I went on. “I remember that first lunch real well. Arthur was sitting away from the group, reading. He never ate lunch. It was like the books nourished him.”
“Bullshit,
” Sherry interrupted. “He was fat. He probably stuffed his face before and after work.”
“He wasn’t fat.” I enjoyed Sherry’s jealousy. “He was chunky. And he had that mess of brown curls. With his chubby cheeks he looked like a cherub. Sure, I liked him. I liked that he did all that reading. He was a smart kid.”
“He was a kiss-ass. I’m telling you, he’s doin’ time right now. You bet your ass. Intelligence don’t have nothing to do with staying out of trouble.”
“That’s probably true.”
“It is true. And Arthur was a kiss-ass. He always acted like he was your assistant and you fell for it. Oh, he’d pass out the tools or he’d run that little errand. Shit, he was just getting off to smoke a joint. He was selling dope to all the kids.”
“No he wasn’t.”
“He was, Esther. But I don’t want to talk about that fag. Talk about me.”

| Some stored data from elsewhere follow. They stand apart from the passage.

/-- A pattern: its length and symbols, FEH for WITHHELD, FFH for NONE (10.2). -/
def patternSnapshot : Pattern → List Byte
  | .digits syms star => countedBytes (syms.map patChar ++ if star then [0x2A#8] else [])
  | .withheld => [0xFE#8]
  | .none => [0xFF#8]

/-- The SCREEN snapshot (R93). An action other than ANSWER_RINGS and ROUTE has no argument (R82, R195). -/
def screenSnapshot (e : ScreenEntry) : List Byte :=
  flagByte true ++ patternSnapshot e.pattern ++ oneByte e.dir.code ++ oneByte e.action.code ++ optByte e.action.argument

/-- The ATTEMPT snapshot (R86). -/
def attemptSnapshot (s : State) (a : AttemptRecord) : List Byte :=
  let left := a.left s.link.seconds
  countedBytes a.number ++ oneByte a.failures ++ numBytes 4 a.last ++ numBytes 4 a.next ++ flagByte a.barred ++
    optByte (if 0 < left then some left else none)

/-- The LADDER snapshot (R96). -/
def rungSnapshot (r : Rung) : List Byte :=
  oneByte r.mode.code ++ numBytes 2 r.u ++ numBytes 2 r.d ++ numBytes 2 r.x ++ flagByte r.mode.isFax

/-- The MAILBOX snapshot (R192). -/
def mailboxSnapshot (s : State) (m : Mailbox) : List Byte :=
  flagByte m.enabled ++ countedBytes m.digits ++ idBytes m.greeting ++ numBytes 2 m.maxLength ++ oneByte m.coding.code ++
    flagByte m.isNew ++ optByte ((m.greeting.bind (findEntry s)).map (·.inUse))

/-- The snapshot of one job (R87). -/
def jobSnapshot (j : Job) : List Byte :=
  oneByte j.id ++ oneByte j.kind.code ++ countedBytes j.symbols ++ countedBytes j.number ++ numBytes 2 j.message ++
    oneByte j.priority ++ oneByte j.preference.code ++ oneByte j.maxTries ++ oneByte j.tries ++ oneByte j.state.code ++
    (match j.outcome with
     | some o => oneByte o.result.code ++ numBytes 2 o.pages ++ optByte o.rung ++ timeBytes o.time
     | none => [0xFF#8])

/-! ### QUERY (R18, R195) -/

/-- Contents cut into parts of at most 250 bytes; the fuel is the number of bytes. -/
def cutParts : Nat → List Byte → List (List Byte)
  | 0, b => [b]
  | n + 1, b => if b.length ≤ 250 then [b] else b.take 250 :: cutParts n (b.drop 250)

/-- The SNAPSHOT reports of one subject's contents (R195). -/
def snapshotReports (subject : Byte) (index : Word16) (contents : List Byte) : List Report :=
  let parts := cutParts contents.length contents
  parts.zipIdx.map fun p => .snapshot subject index (p.2 + 1) parts.length p.1

/-- What a QUERY finds: a refusal, or the contents of its snapshots. -/
inductive QueryResult where
  | refused (r : Result)
  | found (contents : List (List Byte))
deriving DecidableEq, Repr

/-- One snapshot, or NO_ENTRY. -/
def foundOr (o : Option (List Byte)) : QueryResult :=
  match o with
  | some c => .found [c]
  | none => .refused .noEntry

/-- An index within a table, or BAD_PARAM. -/
def within (i size : Nat) (r : QueryResult) : QueryResult := if i < size then r else .refused .badParam
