-- ==== Sys2Proof/Certificates/Slice0/Obligations.lean ====
section
/-! DEFINITION. The statements for the provers, in the order of the chapters of the specification. -/

open Sys2Proof Sys2Proof.Machine

/-! ### The queue of commands, reset, and the invariant -/

/-- A step takes the command at the front of the queue and runs it with the queue's rest; on an empty queue the block idles (the
idling is the MODEL's choice, log entry 9). -/
def Obligations.StepRunsTheFrontCommand : Prop :=
  (∀ (c : Instr) (rest : List Instr) (s : State), s.pending = c :: rest → step s = exec c { s with pending := rest }) ∧
  (∀ s : State, s.pending = [] → step s = .next s)

/-- Every step, from every state that has them, keeps the limits of the spec: 32 reports, 12 pins, 24 tone, 8 cadence, 32 screen
and 16 attempt entries, 16 jobs, 1 to 8 rungs and 8 mailboxes; on each line a transmit queue of 2048 bytes, a receive queue of 4096, a
retransmit list of 8 frames and a window of 8; a directory of 96 entries, an unheard list of at most 96 ids, each once and each in the
directory; the external memory in its canonical form; and no request between blocks left over (R8, R10, R29, R41, R52, R82, R85, R87,
R96, R119, R122, R127, R138, R155, R179). -/
def Obligations.EveryStepKeepsTheLimits : Prop :=
  ∀ s t : State, Inv s → step s = .next t → Inv t

/-- The state after reset has the limits. -/
def Obligations.ResetHasTheLimits : Prop :=
  Inv State.reset

/-- Every command completes, in every state that has the limits: it answers a next state, which has them again and in which the
commands that wait behind it stand untouched. No command ends in a fault or a refusal (log entry 2). -/
def Obligations.EveryCommandCompletes : Prop :=
  ∀ (c : Instr) (s : State), Inv s → ∃ t, exec c s = .next t ∧ Inv t ∧ t.pending = s.pending

/-- The state after reset. The terminal link's table of R20; the pins of R29; the tone, cadence and ladder tables of R61 and R96; the
mailboxes of R179; no screen entry, attempt record or job; the store SCANNING with its directory and unheard list empty and the
settings of R156; and on each line the profile of R38, R92, R115, R135, R175 and R192 with the monitor settings of R32, and the initial
values of R40 (gain, debouncers, hook, extension state, caller record and window, monitor states, tone generator), R62 (edges,
alignments, slots, overflow, priority status), R94 (IDLE, the call record, the recorded digits), R117 (rung, Q, offset, hold-off,
counts, history, training), R134 (queues, numbers, negotiated values, clear state), R176 and R192 (no session, no voice operation). (Straps
at 0, input levels and blank memory are the model's, log entries 7 and 8, and are not stated. What is stated and is the MODEL's, log entry
10: the levels 0 before and after the gain, until the first block ends, which R40's table does not list.) -/
def Obligations.ResetLeavesInitialValues : Prop :=
  let s := State.reset
  (s.link.parser = .payload ∧ s.link.stallDue = none ∧ s.link.target = .none ∧ s.link.discard = ⟨false, false, false, false⟩ ∧
    s.link.lhold = false ∧ s.link.reports = [.begin false .scanning] ∧ s.link.loss = false ∧ s.link.sending = .idle ∧
    s.link.announced = none ∧ s.link.roundRobin = .lineA ∧ s.link.pendingRate = none ∧ s.link.dayClock = none ∧
    s.link.seconds = 0) ∧
  (s.jobs = [] ∧ s.lastJob = 0 ∧ s.screen = List.replicate 32 none ∧ s.attempts = List.replicate 16 none) ∧
  (s.pins.map (·.fn) = [.hookA, .ringA, .loopA, .extA, .hookB, .ringB, .loopB, .extB, .msg, .alarm, .out, .out] ∧
    ∀ p ∈ s.pins, p.level = false) ∧
  (s.tones.length = 24 ∧ (∀ o ∈ s.tones.drop 6, o = none) ∧
    (∀ o ∈ s.tones.take 6, ∃ e : ToneEntry, o = some e ∧ e.twist = 6 ∧ e.priorityMark = false) ∧
    (∃ e : ToneEntry, s.tones[0]? = some (some e) ∧ e.kind = .dtmf ∧ e.minLevel = -30 ∧ e.onTime = 40 ∧ e.offTime = 40 ∧ e.action = .report ∧
      e.meaning = .dtmf ∧ e.live = [.classify, .voice]) ∧
    (∃ e : ToneEntry, s.tones[1]? = some (some e) ∧ e.kind = .single ∧ e.f1 = 425 ∧ e.minLevel = -35 ∧ e.onTime = 1000 ∧ e.offTime = 100 ∧
      e.action = .ignore ∧ e.meaning = .dialtone ∧ e.live = [.seize, .dial]) ∧
    (∃ e : ToneEntry, s.tones[2]? = some (some e) ∧ e.kind = .single ∧ e.f1 = 425 ∧ e.minLevel = -35 ∧ e.onTime = 200 ∧ e.offTime = 200 ∧
      e.action = .ignore ∧ e.meaning = .none ∧ e.live = [.progress, .voice]) ∧
    (∃ e : ToneEntry, s.tones[3]? = some (some e) ∧ e.kind = .single ∧ e.f1 = 1100 ∧ e.minLevel = -40 ∧ e.onTime = 400 ∧ e.offTime = 1000 ∧
      e.action = .report ∧ e.meaning = .callFax ∧ e.live = [.classify]) ∧
    (∃ e : ToneEntry, s.tones[4]? = some (some e) ∧ e.kind = .single ∧ e.f1 = 1300 ∧ e.minLevel = -40 ∧ e.onTime = 400 ∧ e.offTime = 1000 ∧
      e.action = .report ∧ e.meaning = .callData ∧ e.live = [.classify]) ∧
    (∃ e : ToneEntry, s.tones[5]? = some (some e) ∧ e.kind = .single ∧ e.f1 = 2250 ∧ e.minLevel = -40 ∧ e.onTime = 500 ∧ e.offTime = 100 ∧
      e.action = .report ∧ e.meaning = .answerData ∧ e.live = [.progress])) ∧
  s.cadences = [some ⟨.tone 2, [500, 500], 20, 2, .busy, true⟩, some ⟨.tone 2, [1000, 4000], 20, 1, .ringback, true⟩,
    some ⟨.ring, [2000, 4000], 20, 1, .ringClass 1, true⟩, some ⟨.ring, [400, 200, 400, 2000], 20, 1, .ringClass 2, true⟩,
    none, none, none, none] ∧
  s.ladder = [⟨.l12, 60, 200, 600⟩, ⟨.l24, 60, 200, 600⟩, ⟨.l48, 60, 200, 600⟩, ⟨.l96, 60, 200, 600⟩, ⟨.l144, 60, 200, 600⟩,
    ⟨.l192, 60, 200, 600⟩, ⟨.l240, 60, 200, 600⟩] ∧
  s.mailboxes = (List.range 8).map (fun i => ⟨true, [BitVec.ofNat 8 (0x31 + i)], none, 120, .adc4, false⟩) ∧
  (s.store.st = .scanning ∧ s.store.dir = [] ∧ s.store.unheard = [] ∧ s.store.settings = ⟨32, .keep, 0, .fifo⟩ ∧
    s.store.writers = [] ∧ s.store.readA = none ∧ s.store.readB = none ∧ s.store.readHost = none ∧ s.store.waiting = []) ∧
  ∀ l,
    (let p := (s.line l).profile;
      p.answerMode = .auto ∧ p.rings = 4 ∧ p.mailbox = 0 ∧ p.ringMap1 = (.auto, 0) ∧ p.ringMap2 = (.fax, 0) ∧ p.ringMap3 = (.data, 0) ∧
      p.screenBar = false ∧ p.autoCallout = false ∧ p.dialMethod = .tone ∧ p.toneOn = 80 ∧ p.toneOff = 80 ∧ p.pulseBreak = 60 ∧
      p.pulseMake = 40 ∧ p.interdigit = 750 ∧ p.comma = 2 ∧ p.flash = 500 ∧ p.dialToneWait = 5 ∧ p.blindDial = false ∧
      p.progressTimeout = 45 ∧ p.classifyWindow = 30 ∧ p.extPolicy = .yieldLine ∧ p.onError = .continue_ ∧ p.agcTarget = 2000 ∧
      p.levelFloor = 60 ∧ p.freqLimit = 7 ∧ p.impulseThreshold = 2048 ∧ p.burstDivisor = 16 ∧ p.linkPenalty = 64 ∧
      p.faxPenalty = 32 ∧ p.window = 8 ∧ p.payloadMax = 128 ∧ p.highestFax = .l144 ∧ p.fine = true ∧ p.minLineTime = 10 ∧
      p.goodPerMille = 10 ∧ p.retrainPerMille = 50 ∧ p.runLimit = 3 ∧ p.silenceThreshold = 40 ∧ p.silenceTime = 4 ∧
      p.beepFrequency = 1000 ∧ p.beepDuration = 400 ∧
      ∀ src, p.monitors.get src =
        ⟨true, false, if src = MonSource.levelLow ∨ src = .quality ∨ src = .loopLoss then MonClass.error else .warning⟩) ∧
    (let i := (s.line l).iface;
      i.gain = 24 ∧ i.preLevel = 0 ∧ i.postLevel = 0 ∧ i.ring = .quiet ∧ i.loop = .onHook ∧ i.hook = false ∧ i.extState = false ∧
      i.caller = none ∧ i.window = .closed ∧ i.tone = none ∧ ∀ src, i.current.get src = false ∧ i.latched.get src = false) ∧
    (let d := (s.line l).det;
      d.slot0 = none ∧ d.slot1 = none ∧ d.overflow = false ∧ d.priority = none ∧ d.edges.length = 24 ∧
      (∀ e ∈ d.edges, e.st = .ready) ∧ d.aligns.length = 8 ∧ ∀ a ∈ d.aligns, a.held = false ∧ a.matched = false) ∧
    (let k := (s.line l).call;
      k.st = .idle ∧ k.cr = ⟨none, none, none, 0, [], 0, [], none, none, none, none⟩ ∧ k.digits = [] ∧ k.cleardownDue = none) ∧
    (let m := (s.line l).modem;
      m.rung = none ∧ m.q = 0 ∧ m.window = none ∧ m.offset = none ∧ m.holdOff = 0 ∧ m.upCount = 0 ∧ m.burstRun = 0 ∧
      m.request = none ∧ m.phase = none ∧ m.history = []) ∧
    (let d := (s.line l).dl;
      d.tx = [] ∧ d.rx = [] ∧ d.list = [] ∧ d.send = 0 ∧ d.expected = 0 ∧ d.negotiated = none ∧ d.timer = .stopped ∧ d.clear = .none) ∧
    (s.line l).fax.role = none ∧ (s.line l).fax.phase = none ∧ (s.line l).voice.sub = none ∧ (s.line l).voice.kind = none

“Okay, so I’m telling you about that first lunch. I was dead broke. I remember exactly how my peanut butter sandwich tasted—like sawdust. And it was all I was going to have until my first paycheck. So after I finished it, I lay back in the sun—right there in the forest dirt—and thought about buying a mess of sliced turkey, dill pickles, mayonnaise, mustard, dark rye bread. I was gonna make my future lunches feasts. Fresh peaches and slices of watermelon.”
“What’s this got to do with me?”
“Everything.”
She giggled. “Okay, go on.”
“So when it was time to go back to work, I realized that you weren’t around anymore.”
“What did you think?”
“I thought, shit. I’ve already lost a kid.”
“Yeah, but did you worry extra because it was me?”
“No, Sherry. I’d known you about four hours.”
“Mm,” she said. “Go on.”
“I went back to the van. You weren’t there. So I started crashing around in the woods until I came to this pretty little meadow. And there you were.” I remembered seeing her two bare bony knees pointing to the sky. Humping away between them was a thirteen-year-old boy with his jeans bunched around his ankles.